::: Stored data :::

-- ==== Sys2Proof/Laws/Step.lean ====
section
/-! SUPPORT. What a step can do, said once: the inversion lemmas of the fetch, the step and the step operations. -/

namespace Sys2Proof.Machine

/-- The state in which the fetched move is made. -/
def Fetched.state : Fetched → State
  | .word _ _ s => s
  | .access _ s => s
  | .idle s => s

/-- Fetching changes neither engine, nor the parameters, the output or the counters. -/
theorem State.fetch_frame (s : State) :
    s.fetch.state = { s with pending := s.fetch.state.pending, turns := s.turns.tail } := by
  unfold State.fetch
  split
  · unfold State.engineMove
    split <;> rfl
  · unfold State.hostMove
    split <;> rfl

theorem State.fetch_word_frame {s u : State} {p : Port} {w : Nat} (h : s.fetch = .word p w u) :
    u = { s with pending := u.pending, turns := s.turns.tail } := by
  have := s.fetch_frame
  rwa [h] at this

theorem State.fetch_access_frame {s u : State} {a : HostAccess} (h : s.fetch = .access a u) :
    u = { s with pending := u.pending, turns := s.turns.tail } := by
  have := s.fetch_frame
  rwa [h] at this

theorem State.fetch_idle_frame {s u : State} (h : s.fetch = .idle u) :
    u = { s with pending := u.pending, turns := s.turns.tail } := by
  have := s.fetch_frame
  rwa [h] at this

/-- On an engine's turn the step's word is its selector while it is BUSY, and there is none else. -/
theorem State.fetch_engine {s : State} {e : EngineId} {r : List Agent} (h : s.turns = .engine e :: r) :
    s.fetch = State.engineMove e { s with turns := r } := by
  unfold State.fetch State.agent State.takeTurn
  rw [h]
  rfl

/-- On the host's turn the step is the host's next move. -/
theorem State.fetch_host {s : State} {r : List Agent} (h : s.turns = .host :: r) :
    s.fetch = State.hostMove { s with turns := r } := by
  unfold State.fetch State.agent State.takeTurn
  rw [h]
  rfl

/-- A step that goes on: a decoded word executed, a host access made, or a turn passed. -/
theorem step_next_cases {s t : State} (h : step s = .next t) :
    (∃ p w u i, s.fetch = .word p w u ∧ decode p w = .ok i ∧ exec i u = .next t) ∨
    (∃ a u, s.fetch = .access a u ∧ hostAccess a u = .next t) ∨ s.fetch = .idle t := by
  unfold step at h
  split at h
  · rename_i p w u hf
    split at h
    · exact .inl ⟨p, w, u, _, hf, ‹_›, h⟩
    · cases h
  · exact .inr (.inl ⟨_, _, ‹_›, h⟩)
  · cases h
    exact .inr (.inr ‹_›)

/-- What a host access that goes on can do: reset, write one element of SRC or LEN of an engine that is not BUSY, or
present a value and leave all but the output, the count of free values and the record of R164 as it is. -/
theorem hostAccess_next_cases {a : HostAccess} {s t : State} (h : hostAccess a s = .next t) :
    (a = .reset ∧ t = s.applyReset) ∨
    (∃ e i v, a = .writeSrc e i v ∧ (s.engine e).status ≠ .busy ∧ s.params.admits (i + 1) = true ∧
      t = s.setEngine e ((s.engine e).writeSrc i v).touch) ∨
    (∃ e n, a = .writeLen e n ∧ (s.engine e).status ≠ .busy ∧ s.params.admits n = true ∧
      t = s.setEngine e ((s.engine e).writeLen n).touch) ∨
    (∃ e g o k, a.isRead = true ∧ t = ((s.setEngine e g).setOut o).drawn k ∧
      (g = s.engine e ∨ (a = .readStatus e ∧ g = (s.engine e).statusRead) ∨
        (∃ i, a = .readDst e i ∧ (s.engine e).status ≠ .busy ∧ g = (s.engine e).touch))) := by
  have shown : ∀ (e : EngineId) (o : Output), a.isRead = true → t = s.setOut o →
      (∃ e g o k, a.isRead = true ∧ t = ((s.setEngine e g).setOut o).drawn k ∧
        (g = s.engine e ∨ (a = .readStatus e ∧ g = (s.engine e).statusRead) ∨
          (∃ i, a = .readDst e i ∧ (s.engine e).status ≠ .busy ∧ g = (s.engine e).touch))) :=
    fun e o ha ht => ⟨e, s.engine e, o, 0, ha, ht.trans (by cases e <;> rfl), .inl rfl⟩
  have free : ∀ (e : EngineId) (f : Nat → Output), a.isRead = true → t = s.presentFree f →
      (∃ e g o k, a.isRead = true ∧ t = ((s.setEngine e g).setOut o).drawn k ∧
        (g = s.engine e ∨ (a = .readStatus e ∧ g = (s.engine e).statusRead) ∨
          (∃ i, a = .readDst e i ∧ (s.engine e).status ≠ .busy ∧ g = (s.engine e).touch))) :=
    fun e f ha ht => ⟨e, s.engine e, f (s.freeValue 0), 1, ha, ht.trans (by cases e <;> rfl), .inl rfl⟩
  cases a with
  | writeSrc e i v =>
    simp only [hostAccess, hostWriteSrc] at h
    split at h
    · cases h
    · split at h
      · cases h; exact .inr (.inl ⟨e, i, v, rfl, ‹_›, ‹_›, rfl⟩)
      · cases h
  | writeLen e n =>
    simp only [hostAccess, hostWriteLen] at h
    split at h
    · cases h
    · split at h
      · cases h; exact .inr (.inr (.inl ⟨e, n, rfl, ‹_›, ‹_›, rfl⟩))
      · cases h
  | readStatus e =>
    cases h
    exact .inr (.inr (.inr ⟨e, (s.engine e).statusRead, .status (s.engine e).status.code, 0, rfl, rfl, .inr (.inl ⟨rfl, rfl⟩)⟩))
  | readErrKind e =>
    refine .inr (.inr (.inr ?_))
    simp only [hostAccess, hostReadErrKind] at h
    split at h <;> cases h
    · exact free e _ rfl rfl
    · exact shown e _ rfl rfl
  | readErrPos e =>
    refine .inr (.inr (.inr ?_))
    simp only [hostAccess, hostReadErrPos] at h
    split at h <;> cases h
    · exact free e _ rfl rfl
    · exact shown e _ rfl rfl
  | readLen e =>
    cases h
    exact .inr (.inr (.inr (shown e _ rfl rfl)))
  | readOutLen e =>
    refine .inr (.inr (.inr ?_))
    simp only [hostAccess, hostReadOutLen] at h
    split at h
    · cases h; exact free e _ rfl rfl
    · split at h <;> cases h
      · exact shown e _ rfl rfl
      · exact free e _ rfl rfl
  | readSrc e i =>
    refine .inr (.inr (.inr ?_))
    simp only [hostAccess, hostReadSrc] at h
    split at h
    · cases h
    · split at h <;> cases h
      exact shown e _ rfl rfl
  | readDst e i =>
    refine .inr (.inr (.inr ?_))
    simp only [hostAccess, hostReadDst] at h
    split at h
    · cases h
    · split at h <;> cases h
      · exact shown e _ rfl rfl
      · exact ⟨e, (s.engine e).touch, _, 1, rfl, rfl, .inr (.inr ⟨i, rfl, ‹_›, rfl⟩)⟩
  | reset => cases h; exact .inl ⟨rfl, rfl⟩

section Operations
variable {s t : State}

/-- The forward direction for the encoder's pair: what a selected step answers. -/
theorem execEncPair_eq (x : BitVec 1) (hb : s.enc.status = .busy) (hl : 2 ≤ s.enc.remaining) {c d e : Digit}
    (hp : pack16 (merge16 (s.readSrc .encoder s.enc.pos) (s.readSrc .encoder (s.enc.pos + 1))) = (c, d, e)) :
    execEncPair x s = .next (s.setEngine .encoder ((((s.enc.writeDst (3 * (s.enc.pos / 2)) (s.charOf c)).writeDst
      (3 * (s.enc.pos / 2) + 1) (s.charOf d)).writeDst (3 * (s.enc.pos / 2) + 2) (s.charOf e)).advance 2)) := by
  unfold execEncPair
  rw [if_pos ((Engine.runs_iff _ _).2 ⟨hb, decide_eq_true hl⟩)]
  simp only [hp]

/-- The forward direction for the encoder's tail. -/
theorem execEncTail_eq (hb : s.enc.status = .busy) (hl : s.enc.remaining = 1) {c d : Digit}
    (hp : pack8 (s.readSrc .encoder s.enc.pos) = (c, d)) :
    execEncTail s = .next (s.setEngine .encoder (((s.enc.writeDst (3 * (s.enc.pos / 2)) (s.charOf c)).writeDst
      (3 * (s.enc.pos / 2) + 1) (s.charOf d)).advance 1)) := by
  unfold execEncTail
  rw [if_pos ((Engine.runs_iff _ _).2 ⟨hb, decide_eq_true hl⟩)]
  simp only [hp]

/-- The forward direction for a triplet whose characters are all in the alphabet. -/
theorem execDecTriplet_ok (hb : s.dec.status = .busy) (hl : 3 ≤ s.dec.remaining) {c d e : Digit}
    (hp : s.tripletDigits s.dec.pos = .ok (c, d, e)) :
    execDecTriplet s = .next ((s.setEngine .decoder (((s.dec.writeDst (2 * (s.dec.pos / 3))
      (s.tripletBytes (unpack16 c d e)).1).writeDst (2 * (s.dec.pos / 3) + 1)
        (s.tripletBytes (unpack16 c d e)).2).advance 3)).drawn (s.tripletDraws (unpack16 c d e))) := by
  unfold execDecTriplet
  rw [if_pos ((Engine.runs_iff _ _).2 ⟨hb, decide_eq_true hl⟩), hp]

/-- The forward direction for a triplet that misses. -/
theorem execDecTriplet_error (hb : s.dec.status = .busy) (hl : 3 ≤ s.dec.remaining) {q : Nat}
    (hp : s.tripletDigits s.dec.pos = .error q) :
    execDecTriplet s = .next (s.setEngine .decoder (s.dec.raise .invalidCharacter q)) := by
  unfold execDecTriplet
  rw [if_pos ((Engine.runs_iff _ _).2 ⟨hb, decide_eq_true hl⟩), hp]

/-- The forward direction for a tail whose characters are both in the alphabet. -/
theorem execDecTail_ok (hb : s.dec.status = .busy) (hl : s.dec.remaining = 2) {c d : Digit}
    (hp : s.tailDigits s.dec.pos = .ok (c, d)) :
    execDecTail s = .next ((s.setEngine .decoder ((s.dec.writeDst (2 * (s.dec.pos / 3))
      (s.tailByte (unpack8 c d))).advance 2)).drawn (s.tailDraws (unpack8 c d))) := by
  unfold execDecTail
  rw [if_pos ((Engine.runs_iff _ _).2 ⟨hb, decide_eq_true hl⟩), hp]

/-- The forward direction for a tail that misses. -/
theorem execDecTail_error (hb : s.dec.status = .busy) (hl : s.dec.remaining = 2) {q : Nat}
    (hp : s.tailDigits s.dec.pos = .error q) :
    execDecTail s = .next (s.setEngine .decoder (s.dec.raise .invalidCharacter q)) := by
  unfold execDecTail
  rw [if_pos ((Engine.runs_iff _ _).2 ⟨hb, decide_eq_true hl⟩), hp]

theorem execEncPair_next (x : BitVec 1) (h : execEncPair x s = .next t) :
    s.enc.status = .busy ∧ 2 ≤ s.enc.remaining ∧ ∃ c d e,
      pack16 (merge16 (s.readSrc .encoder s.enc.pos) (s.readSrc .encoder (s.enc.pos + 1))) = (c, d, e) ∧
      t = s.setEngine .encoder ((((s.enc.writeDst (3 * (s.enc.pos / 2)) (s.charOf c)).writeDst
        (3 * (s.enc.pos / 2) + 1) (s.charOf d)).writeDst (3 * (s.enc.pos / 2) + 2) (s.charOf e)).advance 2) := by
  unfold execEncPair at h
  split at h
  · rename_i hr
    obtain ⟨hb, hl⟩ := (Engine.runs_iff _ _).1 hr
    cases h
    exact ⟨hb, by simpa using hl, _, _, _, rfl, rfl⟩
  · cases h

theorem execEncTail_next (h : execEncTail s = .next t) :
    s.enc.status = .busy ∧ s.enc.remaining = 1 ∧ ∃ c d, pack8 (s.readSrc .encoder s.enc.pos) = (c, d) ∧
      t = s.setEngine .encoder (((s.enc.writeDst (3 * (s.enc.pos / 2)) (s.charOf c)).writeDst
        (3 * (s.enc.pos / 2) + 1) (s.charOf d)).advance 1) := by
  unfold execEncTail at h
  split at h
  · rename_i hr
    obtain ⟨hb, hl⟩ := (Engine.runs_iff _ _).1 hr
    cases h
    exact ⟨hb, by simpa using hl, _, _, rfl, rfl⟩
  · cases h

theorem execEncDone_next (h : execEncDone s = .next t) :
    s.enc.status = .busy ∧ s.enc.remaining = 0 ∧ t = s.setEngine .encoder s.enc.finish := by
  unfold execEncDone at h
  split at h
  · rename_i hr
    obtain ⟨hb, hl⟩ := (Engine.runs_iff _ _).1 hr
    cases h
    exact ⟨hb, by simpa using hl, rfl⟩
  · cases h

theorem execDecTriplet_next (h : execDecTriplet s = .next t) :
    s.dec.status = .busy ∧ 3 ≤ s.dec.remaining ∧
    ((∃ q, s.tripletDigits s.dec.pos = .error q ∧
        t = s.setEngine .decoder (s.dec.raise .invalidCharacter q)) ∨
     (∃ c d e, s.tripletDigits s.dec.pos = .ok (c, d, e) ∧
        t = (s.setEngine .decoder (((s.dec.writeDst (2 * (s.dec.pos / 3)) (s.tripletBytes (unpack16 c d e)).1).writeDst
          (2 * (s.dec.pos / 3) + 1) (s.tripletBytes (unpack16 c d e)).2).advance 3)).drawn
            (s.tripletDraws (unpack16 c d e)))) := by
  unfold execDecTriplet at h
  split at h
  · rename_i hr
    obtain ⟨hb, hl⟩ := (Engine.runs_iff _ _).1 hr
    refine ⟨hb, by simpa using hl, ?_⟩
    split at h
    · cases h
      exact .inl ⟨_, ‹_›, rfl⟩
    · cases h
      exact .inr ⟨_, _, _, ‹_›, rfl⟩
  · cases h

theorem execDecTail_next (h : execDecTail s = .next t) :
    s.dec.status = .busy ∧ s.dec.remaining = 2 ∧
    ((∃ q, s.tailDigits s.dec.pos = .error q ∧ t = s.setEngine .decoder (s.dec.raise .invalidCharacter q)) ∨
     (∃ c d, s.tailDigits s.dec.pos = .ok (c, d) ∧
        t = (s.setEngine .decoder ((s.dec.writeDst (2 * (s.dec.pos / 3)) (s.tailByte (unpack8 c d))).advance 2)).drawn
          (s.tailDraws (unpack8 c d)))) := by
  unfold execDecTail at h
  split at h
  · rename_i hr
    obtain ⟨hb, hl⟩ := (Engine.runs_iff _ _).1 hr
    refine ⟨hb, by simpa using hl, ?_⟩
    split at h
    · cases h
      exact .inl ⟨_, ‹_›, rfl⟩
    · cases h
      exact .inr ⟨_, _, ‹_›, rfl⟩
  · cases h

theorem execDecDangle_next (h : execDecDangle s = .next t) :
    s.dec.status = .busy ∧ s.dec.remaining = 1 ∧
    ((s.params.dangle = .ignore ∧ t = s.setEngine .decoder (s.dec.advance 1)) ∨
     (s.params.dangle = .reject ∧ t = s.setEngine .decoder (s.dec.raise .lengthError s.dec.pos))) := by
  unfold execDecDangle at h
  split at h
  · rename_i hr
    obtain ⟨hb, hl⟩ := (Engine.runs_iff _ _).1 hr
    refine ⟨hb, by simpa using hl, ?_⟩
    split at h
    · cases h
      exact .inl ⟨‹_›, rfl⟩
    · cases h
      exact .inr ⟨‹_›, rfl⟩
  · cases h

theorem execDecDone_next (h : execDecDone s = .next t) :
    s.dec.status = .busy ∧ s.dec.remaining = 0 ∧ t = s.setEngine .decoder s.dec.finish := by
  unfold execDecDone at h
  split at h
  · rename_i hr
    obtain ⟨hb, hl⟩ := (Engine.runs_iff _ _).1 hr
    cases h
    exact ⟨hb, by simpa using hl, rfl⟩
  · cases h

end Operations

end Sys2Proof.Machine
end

:::
::: Stored data :::

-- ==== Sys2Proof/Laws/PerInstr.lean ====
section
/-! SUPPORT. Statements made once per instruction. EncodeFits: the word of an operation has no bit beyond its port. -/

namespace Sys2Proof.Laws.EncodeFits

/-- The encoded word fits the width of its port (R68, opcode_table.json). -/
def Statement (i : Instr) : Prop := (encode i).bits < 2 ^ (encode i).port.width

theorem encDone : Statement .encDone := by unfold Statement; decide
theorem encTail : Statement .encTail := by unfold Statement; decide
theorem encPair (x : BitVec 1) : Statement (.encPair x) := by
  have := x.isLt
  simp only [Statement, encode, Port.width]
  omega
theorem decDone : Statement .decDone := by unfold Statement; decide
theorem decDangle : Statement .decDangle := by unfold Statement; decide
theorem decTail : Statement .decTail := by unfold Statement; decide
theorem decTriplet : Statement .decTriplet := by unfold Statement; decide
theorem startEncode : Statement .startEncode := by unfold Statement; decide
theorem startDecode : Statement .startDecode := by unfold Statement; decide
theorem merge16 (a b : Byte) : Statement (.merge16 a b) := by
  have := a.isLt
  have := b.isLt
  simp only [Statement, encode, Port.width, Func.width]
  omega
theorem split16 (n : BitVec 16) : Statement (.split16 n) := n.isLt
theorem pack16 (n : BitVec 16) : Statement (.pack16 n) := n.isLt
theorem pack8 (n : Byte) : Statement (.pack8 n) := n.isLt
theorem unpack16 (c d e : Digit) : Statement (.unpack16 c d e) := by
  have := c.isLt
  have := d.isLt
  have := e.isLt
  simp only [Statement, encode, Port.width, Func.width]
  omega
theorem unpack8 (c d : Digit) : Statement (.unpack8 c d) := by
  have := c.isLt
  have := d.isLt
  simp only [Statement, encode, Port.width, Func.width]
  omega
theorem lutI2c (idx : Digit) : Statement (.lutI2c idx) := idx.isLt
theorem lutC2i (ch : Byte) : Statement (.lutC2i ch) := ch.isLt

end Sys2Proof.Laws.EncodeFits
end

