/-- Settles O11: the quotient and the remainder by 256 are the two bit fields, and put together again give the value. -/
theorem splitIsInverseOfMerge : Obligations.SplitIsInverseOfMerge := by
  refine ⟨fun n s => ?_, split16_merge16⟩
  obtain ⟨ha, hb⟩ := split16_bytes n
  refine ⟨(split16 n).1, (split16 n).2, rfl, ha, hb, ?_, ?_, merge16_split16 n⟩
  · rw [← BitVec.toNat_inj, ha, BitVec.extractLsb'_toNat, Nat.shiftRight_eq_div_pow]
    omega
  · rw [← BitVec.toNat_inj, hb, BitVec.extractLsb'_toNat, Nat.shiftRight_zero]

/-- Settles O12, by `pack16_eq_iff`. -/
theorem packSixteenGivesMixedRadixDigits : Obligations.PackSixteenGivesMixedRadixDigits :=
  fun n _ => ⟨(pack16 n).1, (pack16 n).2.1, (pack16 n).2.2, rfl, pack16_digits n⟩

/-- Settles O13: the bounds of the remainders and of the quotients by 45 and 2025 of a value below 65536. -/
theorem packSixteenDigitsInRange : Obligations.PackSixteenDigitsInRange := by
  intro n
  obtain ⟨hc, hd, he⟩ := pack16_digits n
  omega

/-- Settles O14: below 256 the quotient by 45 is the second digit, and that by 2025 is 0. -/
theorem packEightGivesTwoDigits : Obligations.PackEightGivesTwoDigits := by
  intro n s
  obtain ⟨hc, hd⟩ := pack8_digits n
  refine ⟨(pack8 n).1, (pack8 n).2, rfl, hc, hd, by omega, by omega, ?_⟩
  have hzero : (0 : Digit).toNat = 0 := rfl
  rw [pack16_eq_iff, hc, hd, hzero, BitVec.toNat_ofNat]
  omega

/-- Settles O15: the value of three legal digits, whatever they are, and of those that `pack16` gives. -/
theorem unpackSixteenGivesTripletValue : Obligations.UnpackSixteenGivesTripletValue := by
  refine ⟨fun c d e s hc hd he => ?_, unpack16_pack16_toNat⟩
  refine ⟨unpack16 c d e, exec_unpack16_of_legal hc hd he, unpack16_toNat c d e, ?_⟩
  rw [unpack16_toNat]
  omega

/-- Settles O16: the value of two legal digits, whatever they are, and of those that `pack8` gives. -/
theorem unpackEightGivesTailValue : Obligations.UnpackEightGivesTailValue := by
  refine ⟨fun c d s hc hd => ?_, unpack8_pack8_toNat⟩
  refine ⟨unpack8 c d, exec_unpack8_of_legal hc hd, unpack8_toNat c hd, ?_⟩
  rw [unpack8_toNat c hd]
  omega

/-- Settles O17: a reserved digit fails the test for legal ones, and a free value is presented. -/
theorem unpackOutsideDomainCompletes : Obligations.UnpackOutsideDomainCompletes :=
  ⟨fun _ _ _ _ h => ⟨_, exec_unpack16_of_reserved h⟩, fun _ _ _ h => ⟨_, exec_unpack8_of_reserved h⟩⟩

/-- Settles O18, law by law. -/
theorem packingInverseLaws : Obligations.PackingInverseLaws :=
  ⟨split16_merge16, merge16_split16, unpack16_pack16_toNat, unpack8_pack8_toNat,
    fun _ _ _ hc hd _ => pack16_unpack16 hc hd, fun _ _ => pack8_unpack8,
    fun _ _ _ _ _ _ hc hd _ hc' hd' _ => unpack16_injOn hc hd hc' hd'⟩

:::

Look back at the entries above and repeat, unchanged, every line from the line holding "namespace Sys2Proof.Laws.EncodeFits" through the line holding "theorem lutI2c (idx".

> [Task solution]:
namespace Sys2Proof.Laws.EncodeFits

/-- The encoded word fits the width of its port (R68, opcode_table.json). -/
def Statement (i : Instr) : Prop := (encode i).bits < 2 ^ (encode i).port.width

theorem encDone : Statement .encDone := by unfold Statement; decide
theorem encTail : Statement .encTail := by unfold Statement; decide
theorem encPair (x : BitVec 1) : Statement (.encPair x) := by
  have := x.isLt
  simp only [Statement, encode, Port.width]
  omega
theorem decDone : Statement .decDone := by unfold Statement; decide
theorem decDangle : Statement .decDangle := by unfold Statement; decide
theorem decTail : Statement .decTail := by unfold Statement; decide
theorem decTriplet : Statement .decTriplet := by unfold Statement; decide
theorem startEncode : Statement .startEncode := by unfold Statement; decide
theorem startDecode : Statement .startDecode := by unfold Statement; decide
theorem merge16 (a b : Byte) : Statement (.merge16 a b) := by
  have := a.isLt
  have := b.isLt
  simp only [Statement, encode, Port.width, Func.width]
  omega
theorem split16 (n : BitVec 16) : Statement (.split16 n) := n.isLt
theorem pack16 (n : BitVec 16) : Statement (.pack16 n) := n.isLt
theorem pack8 (n : Byte) : Statement (.pack8 n) := n.isLt
theorem unpack16 (c d e : Digit) : Statement (.unpack16 c d e) := by
  have := c.isLt
  have := d.isLt
  have := e.isLt
  simp only [Statement, encode, Port.width, Func.width]
  omega
theorem unpack8 (c d : Digit) : Statement (.unpack8 c d) := by
  have := c.isLt
  have := d.isLt
  simp only [Statement, encode, Port.width, Func.width]
  omega
theorem lutI2c (idx : Digit) : Statement (.lutI2c idx) := idx.isLt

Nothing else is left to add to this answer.